# How to integrate $\frac{1}{x\sqrt{x}}$

How to integrate $$\frac{1}{x\sqrt{x}}$$ I don't see how could I use u substitution or integration by parts. I tried both, but it just got worse(more complex). I haven't integrate in years and I just can't warp my head around this.

Edit: Thank you everybody who helped me. It was really simple and obvious. Now it is easy.
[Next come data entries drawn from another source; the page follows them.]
-- ==== Sys2Proof/Laws/Outer.lean ====
section
/-! SUPPORT. No signal inside a command changes `State.outer`: one lemma per operation, then for each signal, then for all. -/

namespace Sys2Proof.Machine

/-! ### Updates -/

@[simp] theorem outer_onAgenda (s : State) (f) : (s.onAgenda f).outer = s.outer := rfl
@[simp] theorem outer_onTriggers (s : State) (f) : (s.onTriggers f).outer = s.outer := rfl
@[simp] theorem outer_onHold (s : State) (f) : (s.onHold f).outer = s.outer := rfl
@[simp] theorem outer_onClc (s : State) (f) : (s.onClc f).outer = s.outer := rfl
@[simp] theorem outer_onTest (s : State) (f) : (s.onTest f).outer = s.outer := rfl
@[simp] theorem outer_onFreeCount (s : State) (f) : (s.onFreeCount f).outer = s.outer := rfl
@[simp] theorem outer_push (s : State) (l) : (s.push l).outer = s.outer := rfl
@[simp] theorem outer_trigger (s : State) (b) : (s.trigger b).outer = s.outer := rfl

@[simp] theorem Notices.join_mask (n : Notices) (x : Notice) : (n.join x).mask = n.mask := by
  unfold Notices.join; split <;> rfl

@[simp] theorem outer_raise (s : State) (k subj v r) : (s.raise k subj v r).outer = s.outer := by
  simp [State.outer, State.raise, State.onNotices]

theorem outer_onPar (s : State) (f : Par → Par) (h : (f s.par).nextId = s.par.nextId) : (s.onPar f).outer = s.outer := by
  simp [State.outer, h]

theorem outer_onVct (s : State) (f : Vct → Vct) (h : (f s.vct).nextId = s.vct.nextId)
    (g : (f s.vct).bookings = s.vct.bookings) : (s.onVct f).outer = s.outer := by
  simp [State.outer, h, g]

theorem outer_onScs (s : State) (f : Scs → Scs) (h : (f s.scs).pendingList = s.scs.pendingList)
    (g : (f s.scs).pendingTiming = s.scs.pendingTiming) : (s.onScs f).outer = s.outer := by
  simp [State.outer, h, g]

theorem outer_onClock (s : State) (f : Clock → Clock) (h : (f s.clock).uptime = s.clock.uptime)
    (g : (f s.clock).offset = s.clock.offset) (k : (f s.clock).valid = s.clock.valid) : (s.onClock f).outer = s.outer := by
  simp [State.outer, h, g, k]

@[simp] theorem outer_onPermit (s : State) (id f) : (s.onPermit id f).outer = s.outer := outer_onPar _ _ rfl
@[simp] theorem outer_onQueue (s : State) (b f) : (s.onQueue b f).outer = s.outer := outer_onPar _ _ rfl
@[simp] theorem outer_onSeq (s : State) (b f) : (s.onSeq b f).outer = s.outer := outer_onPar _ _ rfl
@[simp] theorem outer_seqTo (s : State) (b x) : (s.seqTo b x).outer = s.outer := by simp [State.seqTo]
@[simp] theorem outer_onVisit (s : State) (id f) : (s.onVisit id f).outer = s.outer := outer_onVct _ _ rfl rfl

/-! ### Folds -/

theorem outer_foldl {α : Type} (f : State → α → State) (h : ∀ s a, (f s a).outer = s.outer) (l : List α) (s : State) :
    (l.foldl f s).outer = s.outer := by
  induction l generalizing s with
  | nil => rfl
  | cons a l ih => rw [List.foldl_cons, ih, h]

/-! ### Cabinets and strings -/

theorem Vector.map_setIfInBounds_same {α β : Type} {n : Nat} (v : Vector α n) (i : Nat) (x : α) (f : α → β)
    (h : ∀ y, v[i]? = some y → f x = f y) : (v.setIfInBounds i x).map f = v.map f := by
  ext j hj
  by_cases e : i = j
  · subst e; simpa using h v[i] (by simp [hj])
  · simp [e]

theorem State.cabinet_eq_some {s : State} {c : Nat} {k : Cabinet} (h : s.cabinet c = some k) :
    c ≠ 0 ∧ s.cabinets[c - 1]? = some (some k) := by
  unfold State.cabinet at h
  split at h
  · cases h
  · exact ⟨‹_›, by simpa [Option.join_eq_some_iff] using h⟩

theorem outer_setCabinet (s : State) (c : Nat) (k k' : Cabinet) (h : s.cabinet c = some k) (g : k'.image = k.image) :
    (s.setCabinet c (some k')).outer = s.outer := by
  obtain ⟨hc, hk⟩ := State.cabinet_eq_some h
  have : (s.cabinets.setIfInBounds (c - 1) (some k')).map (fun o => o.map Cabinet.image) =
      s.cabinets.map (fun o => o.map Cabinet.image) := by
    apply Vector.map_setIfInBounds_same
    intro y hy
    rw [hk] at hy
    cases hy
    simp [g]
  simp [State.outer, State.setCabinet, hc, this]

theorem outer_onCabinet (s : State) (c : Nat) (f : Cabinet → Cabinet) (g : ∀ k, s.cabinet c = some k → (f k).image = k.image) :
    (s.onCabinet c f).outer = s.outer := by
  unfold State.onCabinet
  split
  · rfl
  · exact outer_setCabinet _ _ _ _ ‹_› (g _ ‹_›)

@[simp] theorem outer_onTrack (s : State) (c f) : (s.onTrack c f).outer = s.outer := outer_onCabinet _ _ _ fun _ _ => rfl

theorem Cabinet.slot_eq_some {k : Cabinet} {n : Nat} {u : StringUnit} (h : k.slot n = some u) :
    n ≠ 0 ∧ k.strings[n - 1]? = some (some u) := by
  unfold Cabinet.slot at h
  split at h
  · cases h
  · exact ⟨‹_›, by simpa [Option.join_eq_some_iff] using h⟩

theorem Cabinet.image_setSlot (k : Cabinet) (n : Nat) (u u' : StringUnit) (h : k.slot n = some u) (g : u'.defn = u.defn) :
    (k.setSlot n (some u')).image = k.image := by
  obtain ⟨hn, hu⟩ := Cabinet.slot_eq_some h
  have : (k.strings.setIfInBounds (n - 1) (some u')).map (fun o => o.map fun u => u.defn) =
      k.strings.map (fun o => o.map fun u => u.defn) := by
    apply Vector.map_setIfInBounds_same
    intro y hy
    rw [hu] at hy
    cases hy
    simp [g]
  simp [Cabinet.image, Cabinet.setSlot, hn, this]

@[simp] theorem outer_raiseAge (s : State) (b c n l) : (s.raiseAge b c n l).outer = s.outer := by
  unfold State.raiseAge
  exact outer_foldl _ (by simp) _ _

@[simp] theorem outer_ageString (s : State) (c n f) : (s.ageString c n f).outer = s.outer := by
  unfold State.ageString
  split
  next => rfl
  next k hk =>
    split
    next => rfl
    next u hu =>
      dsimp only
      split <;> simp <;> exact outer_setCabinet _ _ _ _ hk (Cabinet.image_setSlot _ _ _ _ hu rfl)

theorem outer_forSlots (s : State) (c f) (h : ∀ s c n, (f s c n).outer = s.outer) : (s.forSlots c f).outer = s.outer := by
  unfold State.forSlots
  exact outer_foldl _ (by simp [h]) _ _

theorem outer_forStrings (s : State) (f) (h : ∀ s c n, (f s c n).outer = s.outer) : (s.forStrings f).outer = s.outer := by
  unfold State.forStrings
  exact outer_foldl _ (fun s c => outer_forSlots s c f h) _ _

@[simp] theorem outer_accrueAll (s : State) : s.accrueAll.outer = s.outer := outer_forStrings _ _ (by simp)

/-! ### The cabinet link -/

@[simp] theorem outer_arbitrate (s : State) : s.arbitrate.outer = s.outer := by
  unfold State.arbitrate
  split
  · split <;> simp
  · rfl

@[simp] theorem outer_handIn (s : State) (r) : (s.handIn r).outer = s.outer := by
  unfold State.handIn
  split
  · simp
  · dsimp only; split <;> simp

@[simp] theorem outer_testHand (s : State) (w cls) : (s.testHand w cls).outer = s.outer := by
  unfold State.testHand; split <;> simp

@[simp] theorem outer_linkIdle (s : State) (low) : (s.linkIdle low).outer = s.outer := by
  unfold State.linkIdle; split <;> simp

@[simp] theorem outer_drainDown (s : State) : s.drainDown.outer = s.outer := by
  unfold State.drainDown; split <;> simp

@[simp] theorem outer_recoveryEnd (s : State) (a l) : (s.recoveryEnd a l).outer = s.outer := by
  unfold State.recoveryEnd; dsimp only; split <;> simp

/-! ### Tracking -/

@[simp] theorem outer_raiseTrack (s : State) (c b o n src w) : (s.raiseTrack c b o n src w).outer = s.outer := by
  unfold State.raiseTrack
  dsimp only
  repeat' split
  all_goals simp

theorem outer_completeTrack (s : State) (c k src w) (h : s.cabinet c = some k) : (s.completeTrack c k src w).outer = s.outer := by
  unfold State.completeTrack
  dsimp only
  split <;> simp <;> exact outer_setCabinet _ _ _ _ h rfl

@[simp] theorem State.raise_cabinets (s : State) (k subj v r) : (s.raise k subj v r).cabinets = s.cabinets := rfl
theorem State.raise_cabinet (s : State) (k subj v r c) : (s.raise k subj v r).cabinet c = s.cabinet c := rfl

@[simp] theorem outer_trackSuccess (s : State) (c w src) : (s.trackSuccess c w src).outer = s.outer := by
  unfold State.trackSuccess
  split
  next => rfl
  next k h => exact outer_completeTrack _ _ _ _ _ h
• $1/(x\sqrt x)=x^{-3/2}$. – David Mitra Mar 18 '16 at 21:28
• Rewrite it as $x^{-3/2}$. Then use the power rule. – Alex S Mar 18 '16 at 21:29
• Please read this tutorial on how to format mathematics on this site. – N. F. Taussig Mar 18 '16 at 21:36
• Which one should I accept as an answer? I guess the first in chronological order. – Szőke Szabolcs Mar 18 '16 at 21:38
• Suppose that you wanted to use a substitution (not the easiest way, but for academic interest...). A substitution like $u^2=x, 2u\text du = \text dx$ is one way, but maybe more interesting would be $v=\frac 1{\sqrt x},\text dv=-\frac{\text dx}{2x\sqrt x}$: $$\int{1\over x\sqrt x}\text dx=-2\int \text dv=-2v+C=-\frac 2{\sqrt x}+C$$ – abiessu Mar 18 '16 at 21:41

$$\int\frac{dx}{x\sqrt x}=\int\frac{dx}{x^{3/2}}=\int x^{-3/2}dx=\color{red}{-\frac{2}{\sqrt x}+\mathcal C}$$

Hint: $$\frac{1}{x\sqrt{x}}=\frac{1}{x^{3/2}}=x^{-3/2}$$

now can you find a primitive?

Hint: $1/(x\sqrt x) = x^{-3/2}$ so its primitive is $-2x^{-1/2}$.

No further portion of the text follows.